┌─ Recorded data
-- ==== Sys2Proof/Machine/Rearrange.lean ====
section
/-!
DEFINITION. Sys2Proof/Machine/Rearrange.lean: group 4, the lane instructions (R190 to R199).
-/

namespace Sys2Proof.Machine

/-- Base of a lane's tile (R190). -/
def tileBase (w lane : Nat) : Nat := lane - lane % w

/-- A source operand of the thread in a lane slot, whether it executes or not; poison where no live thread is (R194). -/
def laneValue (x : Slot) (v : Vector Val 32) (l : Nat) : Val :=
  match x.coh.threads[l]?, v[l]? with
  | some th, some a => if th.live then a else Val.poison
  | _, _ => Val.poison

/-- ShuffleResult (R195): a source position, none where it lies outside the tile. A thread's own A counts for its result only
where the result is that A: R39 speaks of the sources of the instruction, R194 of the value read (DESIGN CHOICE, log 33).
Unsafe. -/
def shuffle (x : Slot) (zf : Bool) (pos : Nat → Nat → Nat → Option Nat) (i : Fin 32) : Val :=
  let w := x.run.tile
  let n := x.b[i]
  if n.p then Val.poison
  else
    match pos w (i.val % w) (ctl n.v) with
    | none => if zf then Val.ok 0 else x.a[i]
    | some q => laneValue x x.a (tileBase w i.val + q)

/-- `shfl.idx` (R195). -/
def execShflIdx (f : Fields) (s : State) : Host.Outcome State Fault Refusal :=
  laneSlot .shflIdx f (Ty.wide f.ty) s fun x => shuffle x false fun w _ n => some (n % w)

/-- `shfl.up` (R195). -/
def execShflUp (f : Fields) (s : State) : Host.Outcome State Fault Refusal :=
  laneSlot .shflUp f (Ty.wide f.ty) s fun x => shuffle x f.sat0 fun _ p n => if n ≤ p then some (p - n) else none

/-- `shfl.dn` (R195). -/
def execShflDn (f : Fields) (s : State) : Host.Outcome State Fault Refusal :=
  laneSlot .shflDn f (Ty.wide f.ty) s fun x => shuffle x f.sat0 fun w p n => if p + n < w then some (p + n) else none

/-- `shfl.xor` (R195). -/
def execShflXor (f : Fields) (s : State) : Host.Outcome State Fault Refusal :=
  laneSlot .shflXor f (Ty.wide f.ty) s fun x => shuffle x false fun w p n => some (p ^^^ (n % w))

/-- The contributors of a lane's tile: its executing threads (R194). -/
def tileFrom (x : Slot) (i : Fin 32) : List (Fin 32) := lanesOf (x.ex &&& tileLanes' x.run.tile i.val)
where
  /-- The lanes of a tile (R190). -/
  tileLanes' (w lane : Nat) : BitVec 32 := BitVec.ofNat 32 ((2 ^ w - 1) * 2 ^ tileBase w lane)

/-- A vote: a function of the contributors' values; a poisoned one poisons it (R194, R196). -/
def vote (x : Slot) (g : List (Fin 32) → W64) (i : Fin 32) : Val :=
  let l := tileFrom x i
  if l.any fun j => (x.a[j]).p then Val.poison else Val.ok (g l)

/-- A truth value as a word. -/
def boolWord (b : Bool) : W64 := if b then 1 else 0

/-- `vote.any` (R196). -/
def execVoteAny (f : Fields) (s : State) : Host.Outcome State Fault Refusal :=
  laneSlot .voteAny f false s fun x => vote x fun l => boolWord (l.any fun j => (x.a[j]).v != 0)

/-- `vote.all` (R196). -/
def execVoteAll (f : Fields) (s : State) : Host.Outcome State Fault Refusal :=
  laneSlot .voteAll f false s fun x => vote x fun l => boolWord (l.all fun j => (x.a[j]).v != 0)

/-- `vote.bal` (R196). -/
def execVoteBal (f : Fields) (s : State) : Host.Outcome State Fault Refusal :=
  laneSlot .voteBal f false s fun x => vote x fun l =>
    BitVec.ofNat 64 (l.foldl (fun y j => if (x.a[j]).v = 0 then y else y + 2 ^ j.val) 0)

/-- `vote.eq` (R196). -/
def execVoteEq (f : Fields) (s : State) : Host.Outcome State Fault Refusal :=
  laneSlot .voteEq f false s fun x => vote x fun l => boolWord (l.all fun j => decide ((l.head?.map fun h => (x.a[h]).v) = some (x.a[j]).v))

/-- One level of the tree of `redx`: neighbours combined (R197). -/
def combineOnce (op : Option W64 → Option W64 → Option W64) : List (Option W64) → List (Option W64)
  | a :: b :: r => op a b :: combineOnce op r
  | l => l

/-- The fixed tree of `redx` over the positions of a tile (R197): five levels suffice for 32. -/
def redTree (op : Option W64 → Option W64 → Option W64) (l : List (Option W64)) : Option W64 :=
  ((forN 5 l fun _ l => combineOnce op l).head?).getD none

/-- What position `q` of a lane's tile contributes (R194, R197). -/
def contrib (x : Slot) (i : Fin 32) (q : Nat) : Option W64 :=
  let l := tileBase x.run.tile i.val + q
  if x.ex.getLsbD l then (x.a[l]?).map Val.v else none

/-- `redx` (R197). -/
def execRedx (f : Fields) (s : State) : Host.Outcome State Fault Refusal :=
  laneSlot .redx f (Ty.wide f.ty) s fun x i =>
    let opx := f.mod.toNat % 8
    if (tileFrom x i).any fun j => (x.a[j]).p then Val.poison
    else
      Val.ok (canonNans f.ty
        ((redTree (combine opx f.m3 f.ty) ((List.range x.run.tile).map (contrib x i))).getD (opxIdentity opx f.ty)))

/-- `scanx` (R197): the contributors at lower positions, and the thread's own unless EXC. -/
def execScanx (f : Fields) (s : State) : Host.Outcome State Fault Refusal :=
  laneSlot .scanx f (Ty.wide f.ty) s fun x i =>
    let opx := f.mod.toNat % 8
    let n := i.val % x.run.tile + (if f.m4 then 0 else 1)
    if (tileFrom x i).any fun j => decide (j.val % x.run.tile < n) && (x.a[j]).p then Val.poison
    else
      Val.ok (canonNans f.ty
        ((forN n none fun q acc => combine opx f.m3 f.ty acc (contrib x i q)).getD (opxIdentity opx f.ty)))

/-- Elements to a register in `xpose` (R198). -/
def xposeK (f : Fields) : Nat := if f.mod = 0 then 1 else if f.mod = 1 then 2 else 4

/-- The register that `xpose` names (R198). -/
def xposeReg : Sel → Nat
  | .v i => i.val
  | _ => 0

/-- The checks of `xpose` at execution (R198). -/
def xposeFault (x : Slot) (i : Fin 32) : Option Cause :=
  let k := xposeK x.f
  let w := x.run.tile
  let n := w / k
  if w < k || decide (x.crew.regs ≤ xposeReg x.f.a.sel + n - 1) || (!(x.b[i]).p && decide (n ≤ ctl (x.b[i]).v)) then
    some cIllegalOperand
  else none

/-- XposeResult (R198). -/
def xposeResult (x : Slot) (i : Fin 32) : Val :=
  let k := xposeK x.f
  let w := x.run.tile
  let p := i.val % w
  if (x.b[i]).p then Val.poison
  else
    let src (j : Nat) : Val :=
      match x.coh.threads[tileBase w i.val + k * ctl (x.b[i]).v + j]? with
      | some th => if th.live then readV th.v (xposeReg x.f.a.sel + p / k) false else Val.poison
      | none => Val.poison
    if (List.range k).any fun j => (src j).p then Val.poison
    else Val.ok (BitVec.ofNat 64 (ofElems (32 / k) k fun j => elem (32 / k) (p % k) (src j).v.toNat))

/-- `xpose` (R198). -/
def execXpose (f : Fields) (s : State) : Host.Outcome State Fault Refusal :=
  runSlot .xpose f s fun x s =>
    finishSlot x (x.faults fun i => atNull (xposeFault x i)) (.now false (perLane (xposeResult x))) s

/-- The word that `perm` makes (R199). -/
def permWord (a b c : W64) : W64 :=
  let both := a.toNat % 2 ^ 32 + b.toNat % 2 ^ 32 * 2 ^ 32
  BitVec.ofNat 64 (ofElems 8 4 fun i =>
    let n := elem 4 i c.toNat
    let y := elem 8 (n % 8) both
    if 8 ≤ n then (if 128 ≤ y then 255 else 0) else y)

/-- `perm` (R199). -/
def execPerm (f : Fields) (s : State) : Host.Outcome State Fault Refusal :=
  laneSlot .perm f false s fun x i => lift3 permWord x.a[i] x.b[i] x.c[i]

/-- `rdlane` (R199). -/
def execRdlane (f : Fields) (s : State) : Host.Outcome State Fault Refusal :=
  laneSlot .rdlane f (Ty.wide f.ty) s fun x i =>
    if (x.b[i]).p then Val.poison else laneValue x x.a (ctl (x.b[i]).v % 32)

/-- `wrlane` (R199): a poisoned source poisons the result, chosen or not (R39). -/
def execWrlane (f : Fields) (s : State) : Host.Outcome State Fault Refusal :=
  laneSlot .wrlane f (Ty.wide f.ty) s fun x i =>
    lift3 (fun a b c => if ctl b % 32 = i.val then a else c) x.a[i] x.b[i] x.c[i]

end Sys2Proof.Machine
end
└─
• Problem statement: Only one stretch of the data above is needed. Restate it word for word, from the line containing "laneSlot .voteAll f" through the line containing "((forN 5 l fun", both ends included.

• Solution to this task:
  laneSlot .voteAll f false s fun x => vote x fun l => boolWord (l.all fun j => (x.a[j]).v != 0)

/-- `vote.bal` (R196). -/
def execVoteBal (f : Fields) (s : State) : Host.Outcome State Fault Refusal :=
  laneSlot .voteBal f false s fun x => vote x fun l =>
    BitVec.ofNat 64 (l.foldl (fun y j => if (x.a[j]).v = 0 then y else y + 2 ^ j.val) 0)

/-- `vote.eq` (R196). -/
def execVoteEq (f : Fields) (s : State) : Host.Outcome State Fault Refusal :=
  laneSlot .voteEq f false s fun x => vote x fun l => boolWord (l.all fun j => decide ((l.head?.map fun h => (x.a[h]).v) = some (x.a[j]).v))

/-- One level of the tree of `redx`: neighbours combined (R197). -/
def combineOnce (op : Option W64 → Option W64 → Option W64) : List (Option W64) → List (Option W64)
  | a :: b :: r => op a b :: combineOnce op r
  | l => l

/-- The fixed tree of `redx` over the positions of a tile (R197): five levels suffice for 32. -/
def redTree (op : Option W64 → Option W64 → Option W64) (l : List (Option W64)) : Option W64 :=
  ((forN 5 l fun _ l => combineOnce op l).head?).getD none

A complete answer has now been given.